Many human endeavors exist in this space besides art, science, and love. Plato in his Symposium describes philosophy as a form of love that works in this way. Religion, not when it is the source of “answers”, but in its mystical manifestations which are born of the search for God and end in an acceptance of the ineffable nature of the divine is like this as well.

Goldschmitt is also exploring the relationship of uncertainty and our orientation towards the future. Jeannette’s family is restored only when the uncertain nature of Kate’s drowning death is laid out for all to see and confront. In accepting this other risks and their uncertain outcomes can now be embraced- Jennette can be open with her family about her sexuality as can her father with his infidelities. Jeannette can walk away from renewing her relationship with Paula in a spirit of openness to what the future might bring.

Jeannette ultimately comes to see Kate’s death in a way similar to how her father experienced his garden but was initially unable to accept:




But even in nothing there is always something. Nothingness never actually exists. Nothing plus the uncertainty principle will always make something, particles of energy that pop into being and out again. The higher their energies the shorter their lives. That’ll do for her. She can play with that.

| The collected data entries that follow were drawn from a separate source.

/-- The new value of an atomic (05 R153). -/
def AtomicOp.apply (op : AtomicOp) (w old x e : Nat) : Nat :=
  match op with
  | .add => old + x | .swp => x | .cas => if old = e then x else old
  | .minS => Machine.atomicPick true false w old x | .minZ => Machine.atomicPick false false w old x
  | .maxS => Machine.atomicPick true true w old x | .maxZ => Machine.atomicPick false true w old x
  | .and => old &&& x | .or => old ||| x | .xor => old ^^^ x

end Sys2Proof

namespace Sys2Proof.Machine

/-- An access that a tenant's grant covers performs at its home as the tenant's: what it reads, where it may be read (R420, R422). -/
def State.performGranted (s : State) (t off : Nat) (access : PodAccess) : Option (State × List Byte) :=
  let c := tenantAgent ((region off).die?.getD 0) t
  match access with
  | .read n => if s.homePoison off n then none else some (s, s.homeFor t off n)
  | .write data => some (s.performLogged c off data false, [])
  | .atomic op wide x e =>
    let n := if wide then 8 else 4
    if off % n ≠ 0 ∨ s.homePoison off n = true then none
    else
      let old := leNat (s.homeFor t off n)
      let new := op.apply (8 * n) old (x.toNat % 2 ^ (8 * n)) (e.toNat % 2 ^ (8 * n))
      some (s.performLogged c off (leBytes (new % 2 ^ (8 * n)) n) false, leBytes old n)

/-- POD_REQUEST_ACCEPT: an access of another package, which no grant covers and is refused, or which performs (R420, R422); its
bytes are counted as received and sent (21 R406). -/
def execPodRequestAccept (ptid : BitVec 16) (offset : Word) (access : PodAccess) (s : State) : Res :=
  let off := offset.toNat
  match (s.granting ptid off access).bind fun t => s.performGranted t off access with
  | none => .next s
  | some (u, data) =>
    let got := match access with | .read _ => 0 | .write d => d.length | .atomic .. => 16
    .next (u.setDie ((region off).die?.getD 0) fun x => (x.count 7 got).count 6 data.length)

/-! ## Answers of other packages (R421 to R423) -/

/-- The operation of an atomic instruction. -/
def atomicOpOf (i : Instr) : AtomicOp × Bool :=
  match i with
  | .amoadd _ _ w _ _ _ => (.add, w) | .amoswp _ _ w _ _ _ => (.swp, w) | .amocas _ _ w _ _ _ => (.cas, w)
  | .amominS _ _ w _ _ _ => (.minS, w) | .amominZ _ _ w _ _ _ => (.minZ, w)
  | .amomaxS _ _ w _ _ _ => (.maxS, w) | .amomaxZ _ _ w _ _ _ => (.maxZ, w)
  | .amoand _ _ w _ _ _ => (.and, w) | .amoor _ _ w _ _ _ => (.or, w) | .amoxor _ _ w _ _ _ => (.xor, w)
  | _ => (.add, true)

/-- The access that a request makes at its target. -/
def PodRequest.access (r : PodRequest) : PodAccess :=
  match r.kind with
  | .read n => .read n
  | .write d => .write d
  | .atomic x e => .atomic (atomicOpOf r.instr).1 (atomicOpOf r.instr).2 x e

/-- The answer to a request: an offset outside the physical map of R362 is refused; a request that names this package comes back to
it, and its own grants decide (R419, R420); the answer of another package is what arrives. -/
def State.answerOf (s : State) (r : PodRequest) (ok : Bool) (data : List Byte) : Option (State × List Byte) :=
  let off := podOffset r.pa
  if 0x3800000000 ≤ off then none
  else if s.ownPackage r.pa then (s.granting r.ptid off r.access).bind fun t => s.performGranted t off r.access
  else if ok then some (s, data) else none

/-- A request of this package is over. -/
def State.dropRequest (s : State) (id : Nat) : State :=
  { s with pkg := { s.pkg with requests := s.pkg.requests.filter fun r => decide (r.id ≠ id) } }

/-- A store error of a launch (R423). -/
def State.storeError (s : State) (die launch : Nat) : State :=
  s.setDie die fun d => d.setLaunch launch fun l => { l with rserr := l.rserr + 1 }

/-- A load or an atomic of the moving context completes on its answer. -/
def State.remoteDone (s : State) (r : PodRequest) (data : List Byte) : Res :=
  let s := { s with me := { s.me with wait := .none } }
  let v (n : Nat) : Nat := leNat (data.take n)
  let atomic (o : AmoOrder) (sc : Scope) (wd : Bool) (d : SReg) (signed : Bool) : Res :=
    let n := if wd then 8 else 4
    s.atomicDone o sc d (atomicResult signed n (v n)) r.va
  match r.instr with
  | .ldb sx acq _ _ d => s.loadDone d (extend sx 1 (v 1)) acq r.va
  | .ldh sx acq _ _ d => s.loadDone d (extend sx 2 (v 2)) acq r.va
  | .ldw sx acq _ _ d => s.loadDone d (extend sx 4 (v 4)) acq r.va
  | .ldd acq _ _ d => s.loadDone d (extend false 8 (v 8)) acq r.va
  | .amoadd o sc wd _ _ d | .amoswp o sc wd _ _ d | .amocas o sc wd _ _ d | .amominZ o sc wd _ _ d | .amomaxZ o sc wd _ _ d
  | .amoand o sc wd _ _ d | .amoor o sc wd _ _ d | .amoxor o sc wd _ _ d => atomic o sc wd d false
  | .amominS o sc wd _ _ d | .amomaxS o sc wd _ _ d => atomic o sc wd d true
  | _ => .next s

/-- A request ends without its effect: a store counts an error, a load or an atomic traps REMOTE (R421). -/
def State.requestFails (s : State) (r : PodRequest) : Res :=
  match r.kind with
  | .write _ => .next ((s.dropRequest r.id).storeError r.die r.launch)
  | _ =>
    let c := s.ctx r.ctx
    if c.wait ≠ .remote r.id then .next (s.dropRequest r.id)
    else if c.busy then .next s
    else (s.dropRequest r.id).onCtx r.ctx fun s =>
      { s with me := { s.me with wait := .none } }.takeTrap { cause := .remote, va := r.va, write := r.isAtomic, pass := none }

/-- A request ends with its answer. -/
def State.requestDone (s : State) (r : PodRequest) (data : List Byte) : Res :=
  let s := s.setDie r.die fun x => x.count 7 data.length
  match r.kind with
  | .write _ => .next (s.dropRequest r.id)
  | _ => if (s.ctx r.ctx).wait ≠ .remote r.id then .next (s.dropRequest r.id) else (s.dropRequest r.id).onCtx r.ctx fun s => s.remoteDone r data

/-- The outstanding request of a number. -/
def State.requestAt (s : State) (id : Nat) : Option PodRequest := s.pkg.requests.find? fun r => r.id == id

/-- POD_ACK: the acknowledgement, the data or the error of a request returns (R422). -/
def execPodAck (req : Nat) (ok : Bool) (data : List Byte) (s : State) : Res :=
  match s.requestAt req with
  | none => .next s
  | some r =>
    match s.answerOf r ok data with
    | some (u, bs) => u.requestDone r bs
    | none => s.requestFails r

/-- POD_TIMEOUT: no answer within 10 ms (R421). -/
def execPodTimeout (req : Nat) (s : State) : Res :=
  match s.requestAt req with
  | none => .next s
  | some r => s.requestFails r

end Sys2Proof.Machine
end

​In writing The Falling Sky Goldschmitt has provided an alternative to the common literary tropes that are so often found when scientists are found in a work of fiction. There is the Promethean trope of the scientist struggling against the odds and against the forces of ignorance to arrive at the truth whose mirror image is the equally as common myth of Dr Frankenstein, the mad scientist whose hubris leads to destruction. The Falling Sky might be thought of as a version of realist science-fiction. The scientists in Goldschmidt’s novel, including Jeanette herself, are driven as much if not more by petty careerist aspirations and their own unmet psychological needs as by any heroic desire for the truth. At the same time, the scientist in The Falling Sky are no Dr Frankensteins either. Perhaps Jeannette’s ultimate goal is to understand the world as it really is and as best as she can and manifest a deep kind of inner courage in being willing to submit beliefs that for her have such deep psychological meaning to the challenge of scientific verification.

Goldschmidt’s leap over these two tropes of science-fiction is a perfect compliment to the much different use of science-fiction as a guide to ethical pre-design being experimented with at the MIT Media Lab whose premise is that both blind faith in science and technology and outright rejection is too simplistic. Let’s take warnings about the potential ill effects of a technology seriously and see if we can design around them before the technology is actually deployed.

Although we should not expect to always to have easy answers. Indeed, sometimes we see something more clearly even if no definitive answers have been provided at all. Above all, for me, that was what I gained by reading this wonderful little novel. In a way few works have done for me, after putting the book down I felt I knew more about time, and memory, and death, about what it means to live itself, and yet I was no nearer to any answers and felt even these revelations were beyond my power to articulate.